The no-fault divorce clause exists because LP protection mechanisms that require proving “cause” are difficult to use in practice. Proving fraud, gross negligence, or willful misconduct requires legal proceedings, discovery, and litigation, a process that can take years and cost millions while the fund’s assets sit in limbo. A no-fault mechanism gives LPs a cleaner path to act when they have lost confidence in the GP, even if the GP’s behavior does not rise to the level of legal cause. The provision gained significant traction after the 2008 financial crisis, when several funds experienced severe performance deterioration and LPs had limited recourse beyond withholding re-ups.

For the GP, the no-fault divorce clause represents a meaningful governance concession. Some GPs resist the provision entirely, particularly established firms with strong track records. Others accept it but negotiate protective features: higher vote thresholds (80% or above), mandatory cooling-off periods before the vote is finalized, restrictions on who can serve as successor GP, and protections for the removed GP’s carry on investments already made. The GP commitment adds another dimension. If the GP has significant personal capital in the fund, the terms should address whether that commitment converts to a passive LP interest or is treated differently after removal.

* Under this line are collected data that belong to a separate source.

/-- The close of a job of which a block has just been retired, with no image of it in the buffer but the filling one. -/
theorem ok_closeRetired {u : State} (h : CoreOk (core u)) (hf : (core u).flight = none)
    (hp : (core u).programming = none) {s : State} {g b : Nat} (ho : (core u).OwnsBlock g b)
    (e : core s = { core u with defects := retiredWith b (core u).defects, stored := retiredWith b (core u).defects :: (core u).stored }) (outcome : JobOutcome) :
    CoreOk (core (closeJob outcome g s)) := by
  have hh : HoldersOk (core s) := e ▸ holders_retired h.toHoldersOk _ _
  obtain ⟨k, hk, hb⟩ := ho
  have hb' : b < Config.logicalBlocks ∧ b ∉ (core u).defects.clean := by
    have m : b ∈ (core u).allocated := Core.OwnsBlock.allocated ⟨k, hk, hb⟩
    exact ⟨h.lt (Core.mem_blocks.mpr (.inr (.inl m))), fun x => (h.allocated_not m).1 ((h.clean b).mp x)⟩
  obtain ⟨j, hj, rfl⟩ := jobOf_of_has hh (show (core s).Has g k by rw [e]; exact hk)
  have hl : isLive j = true := by
    rw [← isLive_holder]
    exact h.live hk hb
  have hg : j.handle = g := handle_of_jobOf hh hj
  have gone : Gone (core u) g (leftQueues j (core u).queue) := by
    have := gone_leavePlace h (j := j) (hg.symm ▸ hk)
    rwa [hg] at this
  have images : ImagesClosed (core u) g j (core (closeImages g (zeroize (slotOf g) s))) := by
    have pn : (zeroize (slotOf g) s).smc.programming = none := by
      have : (core s).programming = none := by rw [e]; exact hp
      simpa [core] using this
    have ec : closeImages g (zeroize (slotOf g) s) = unfill g (zeroize (slotOf g) s) := by
      have pu : (unfill g (zeroize (slotOf g) s)).smc.programming = none := by
        unfold unfill
        split
        · exact pn
        · exact pn
      show (match (unfill g (zeroize (slotOf g) s)).smc.programming with
        | some p => _
        | none => unfill g (zeroize (slotOf g) s)) = _
      rw [pu]
    rw [ec, core_unfill, core_zeroize, e]
    refine ⟨_, _, otherFilling g (core u), (core u).programming, (core u).programs, rfl, .inr ⟨hf, b, hb, rfl⟩, fun d hd => ?_, otherFilling_spec,
      (fun y b ph k => by rw [hp] at k; cases k), fun n => absurd hf n, .inr ⟨rfl, rfl⟩⟩
    rcases List.mem_cons.mp hd with rfl | hd
    · exact h.defects.retiredWith hb'.1 hb'.2
    · exact h.stored d hd
  have key := ok_closeCore_of h outcome hj hl hk images gone
  unfold closeJob
  rw [hj]
  simp only [hl, if_true]
  split
  · exact keeps_haltPart _ _ key
  · exact keeps_reportScrubbed _ _ key

theorem ok_secondFailure {s : State} {p : ProgrammingImage} (f : Failed s p) : CoreOk (core (secondFailure p s)) := by
  have hs : ({ s with smc := { s.smc with programming := none } } : State) = s := by
    have := f.none
    obtain ⟨_, _, _, _, _, _, _, _, _, ⟨_, _, _, _, _, _, pr, _, _, _⟩, _, _, _, _, _, _, _⟩ := s
    simp only at this
    subst this
    rfl
  simp only [secondFailure, hs]
  split
  · rename_i t ht
    exact keeps_abortJob _ _ _ _ _ _ (ok_remapBlock f.ok ht)
  · have k := core_retireBlock .program p.block s
    have hh : HoldersOk (core (retireBlock .program p.block s)) := k ▸ holders_retired f.ok.toHoldersOk _ _
    exact ok_closeRetired f.ok (by simp [core, f.landed]) (by simp [core, f.none]) f.owns
      (by rw [core_raiseJobFault hh, k]) _

/-! ### Blocks that leave the scrub list -/

theorem core_endWork (s : State) : core (endWork s) = { core s with work := none } := rfl

theorem keeps_leftScrub (block : Nat) {s : State} {e : ScrubEntry} (he : s.se.list.find? (·.block == block) = some e)
    (h : CoreOk (core { s with se := { s.se with list := s.se.list.filter (·.block != block) } })) :
    CoreOk (core (leaveScrub block s)) := by
  unfold leaveScrub
  rw [he]
  dsimp only
  split
  · exact keeps_reportScrubbed _ _ h
  · exact h
  · exact h

theorem find_block {block : Nat} {l : List ScrubEntry} (h : block ∈ l.map (·.block)) : ∃ e, l.find? (·.block == block) = some e := by
  obtain ⟨e, he, rfl⟩ := List.mem_map.mp h
  exact Option.isSome_iff_exists.mp (List.find?_isSome.mpr ⟨e, he, by simp⟩)

theorem ok_retireScrubbed {s : State} (h : CoreOk (core s)) (hf : (core s).flight = none) {block : Nat}
    (hb : block ∈ (core s).list.map (·.block)) (hw : (core s).work ≠ some block) (cause : RetireCause) :
    CoreOk (core (retireScrubbed cause block s)) := by
  unfold retireScrubbed
  obtain ⟨e, he⟩ := find_block hb
  have k := core_retireBlock cause block s
  have hl : (countRetired (retireBlock cause block s)).se.list = s.se.list := rfl
  refine keeps_leftScrub block (e := e) (by rw [hl]; exact he) ?_
  have key := h.scrubRetired hf hb (w := (core s).work) (.inr ⟨rfl, hw⟩)
  have : core { countRetired (retireBlock cause block s) with se := { (countRetired (retireBlock cause block s)).se with
        list := (countRetired (retireBlock cause block s)).se.list.filter (·.block != block) } }
      = { core (retireBlock cause block s) with list := (core s).list.filter (·.block != block) } := rfl
  rw [this, k]
  exact key
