/-! ### The steps of a start-up -/

/-- A start-up goes on from a step to one on the same side of step 5, or there is none. -/
theorem ok_toStep {s : State} (h : CoreOk (core s)) {n : Nat} (hn : 1 ≤ n)
    (hs : ∀ m, (core s).stage = some m → (5 ≤ m ↔ 5 ≤ n)) : CoreOk (core (toStep n s)) := by
  have e : core (toStep n s) = { core s with stage := (core s).stage.map fun _ => n } := by
    simp only [toStep, core]
    cases s.startUp <;> rfl
  rw [e]
  cases k : (core s).stage with
  | none =>
    have : ({ core s with stage := none } : Core) = core s := by rw [← k]
    rw [Option.map_none, this]
    exact h
  | some m => exact h.stepped k hn (hs m k)

theorem halted_haltPart (cause : HaltCause) (s : State) : (core (haltPart cause s)).part = .halted := by
  simp only [haltPart]
  split
  · assumption
  · rw [core_askPart, core_setHaltRecord, core_reportStartUp, core_endSanitize, core_stopSpool, core_clearBus, core_releaseAll]
    let s0 : State := evaluatePermit { s with
      startUp := none
      fm := { s.fm with part := .halted, nextNumber := takeNumber s.fm % 65535 + 1 }
      bc := { s.bc with keys := Vector.replicate 64 none, serving := false } }
    exact ((Chains.foldl (fun a => reach_closeByHalt a) (((allJobs s.jt).filter isLive).map (·.handle)) s0).trans
      (reach_tellFinal (cutShort s.jt) _)).halted_stays rfl

/-- A state from which a start-up goes on, or in which a halt has ended it. -/
def Steady (s t : State) : Prop := CoreOk (core t) ∧ ((core t).stage = (core s).stage ∨ (core t).stage = none)

theorem steady_same {s t : State} (h : CoreOk (core s)) (e : core t = core s) : Steady s t := ⟨e ▸ h, .inl (congrArg Core.stage e)⟩

theorem steady_haltPart {s t : State} (h : CoreOk (core t)) (cause : HaltCause) : Steady s (haltPart cause t) := by
  have h' := keeps_haltPart cause t h
  refine ⟨h', .inr ?_⟩
  cases k : (core (haltPart cause t)).stage with
  | none => rfl
  | some n =>
    have := (h'.starting n k).1
    rw [halted_haltPart] at this
    cases this

theorem Steady.toStep {s t : State} (k : Steady s t) {n : Nat} (hn : 1 ≤ n)
    (hs : ∀ m, (core s).stage = some m → (5 ≤ m ↔ 5 ≤ n)) : CoreOk (core (toStep n t)) :=
  ok_toStep k.1 hn fun m hm => k.2.elim (fun e => hs m (e ▸ hm)) fun e => by rw [e] at hm; cases hm

@[simp] theorem core_noteResult (f : CheckResults → CheckResults) (s : State) : core (noteResult f s) = core s := rfl

@[simp] theorem core_takeInitialLevels (s : State) : core (takeInitialLevels s) = core s := rfl

@[simp] theorem core_withLoadedKeys (s : State) (k : Option KeysContent) : core { s with ps := { s.ps with loadedKeys := k } } = core s := rfl

theorem core_checkHalt (damaged : List PartitionId) (s : State) : core (checkHalt damaged s) = core s := by
  unfold checkHalt
  split
  · rfl
  · rfl
  · rw [core_noteResult, core_askPart, core_setHaltRecord]

theorem core_checkSettings (damaged : List PartitionId) (s : State) : core (checkSettings damaged s) = core s := by
  unfold checkSettings
  rw [core_takeInitialLevels]
  split
  · rw [core_noteResult, core_setSettings]
  · rfl
  · rw [core_noteResult, core_raiseNote, core_setSettings]

theorem core_checkHistory (damaged : List PartitionId) (s : State) : core (checkHistory damaged s) = core s := by
  unfold checkHistory
  split
  · rfl
  · rfl
  · rw [core_noteResult, core_raiseNote, core_setHistory]

/-- The invariant stands behind a check where it stands behind what follows it and behind the halt. -/
theorem ok_checkAccounts {damaged : List PartitionId} {after : State → State} {s : State} (h : CoreOk (core s))
    (ha : ∀ t, core t = core s → CoreOk (core (after t))) : CoreOk (core (checkAccounts damaged after s)) := by
  unfold checkAccounts
  split
  · exact ha _ rfl
  · exact ha _ rfl
  · exact keeps_haltPart _ _ h

theorem ok_checkKeys {damaged : List PartitionId} {after : State → State} {s : State} (h : CoreOk (core s))
    (ha : ∀ t, core t = core s → CoreOk (core (after t))) : CoreOk (core (checkKeys damaged after s)) := by
  unfold checkKeys
  split
  · exact ha _ rfl
  · exact ha _ rfl
  · exact keeps_haltPart _ _ h

theorem ok_checkDefects {damaged : List PartitionId} {after : State → State} {s : State} (h : CoreOk (core s))
    (ha : ∀ t, core t = core s → CoreOk (core (after t))) : CoreOk (core (checkDefects damaged after s)) := by
  unfold checkDefects
  split
  · exact ha _ rfl
  · exact ha _ rfl
  · exact keeps_haltPart _ _ h

theorem ok_checkStore {damaged : List PartitionId} {s : State} (h : CoreOk (core s)) (hs : (core s).stage = some 1) :
    CoreOk (core (checkStore damaged s)) := by
  unfold checkStore
  have e : core (checkHistory damaged (checkSettings damaged (checkHalt damaged s))) = core s := by
    rw [core_checkHistory, core_checkSettings, core_checkHalt]
  have step : ∀ t, core t = core s → CoreOk (core (toStep 2 t)) := fun t k =>
    ok_toStep (k ▸ h) (by omega) fun m hm => by
      rw [k, hs] at hm
      obtain rfl := Option.some.inj hm
      omega
  refine ok_checkAccounts (e ▸ h) fun t k => ?_
  refine ok_checkKeys (s := t) (by rw [k, e]; exact h) fun u l => ?_
  refine ok_checkDefects (s := u) (by rw [l, k, e]; exact h) fun v m => ?_
  exact step v (by rw [m, l, k, e])

theorem stored_wiped (damaged : Bool) (ps : Store) {d : Defects} (h : d ∈ storedDefects (wipeDefects damaged ps).2)
    (ok : ∀ d ∈ storedDefects ps, DefectsOk d) : DefectsOk d := by
  unfold wipeDefects at h
  split at h
  · rename_i x hx
    have mx : x ∈ storedDefects ps := by
      rw [mem_storedDefects]
      unfold checkPartition at hx
      split at hx
      · cases hx
      · rename_i content word hp
        split at hx
        · cases hx
        · rw [hp]
          exact .inl (congrArg some (Checked.passed.inj hx))
      · cases hx
    rw [storedDefects_write] at h
    rcases List.mem_cons.mp h with rfl | h
    · have := ok x mx
      exact ⟨.nil, this.2.1, (fun _ k => nomatch k), this.2.2.2⟩
    · exact ok d h
  · exact ok d h
  · have : d ∈ storedDefects ps := by
      rw [mem_storedDefects] at h ⊢
      simp only [writeDefects, List.mem_cons, StoreWrite.defects.injEq] at h
      rcases h with h | ⟨b, rfl | hb, e⟩
      · cases h
      · exact .inl e
      · exact .inr ⟨b, hb, e⟩
    exact ok d this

From the LP perspective, the no-fault divorce is a governance right that they hope never to use. The real value is in the behavioral incentive it creates. A GP who knows that 75% of LPs can vote them out has a structural reason to maintain open communication, address LP concerns proactively, and avoid the kind of unilateral decision-making that erodes trust. For emerging managers raising capital, offering a reasonable no-fault divorce provision (75% threshold, ILPA-aligned) signals confidence and alignment. Resisting the provision, or insisting on a 90% threshold that effectively requires unanimity, sends the opposite signal and creates friction during due diligence.

FAQ

Frequently Asked Questions

What vote threshold is required for a no-fault divorce?

Most LPAs require a supermajority vote, typically 75% to 80% of limited partner interests by commitment amount. Some funds set higher thresholds (up to 90%) or add procedural requirements like a mandatory discussion period before the vote. The ILPA recommends a threshold no higher than 75%, arguing that higher thresholds effectively make the provision unusable.

What happens to the GP's economics after a no-fault divorce?

This is heavily negotiated. In most structures, the GP retains carried interest on investments made prior to the removal date. Some LPAs reduce the carry rate (e.g., from 20% to 10%) as a compromise. The management fee typically terminates or steps down to a reduced rate sufficient to cover wind-down costs. The successor GP's compensation is a separate negotiation between the LPs and the new manager.

How common are no-fault divorce clauses in practice?

No-fault divorce provisions are standard in institutional-quality fund documents and have been an ILPA best practice recommendation since 2009. Actual exercise of the clause is extremely rare. The provision functions primarily as a deterrent and a governance backstop. Most GP-LP disputes are resolved through negotiation long before a formal vote is called.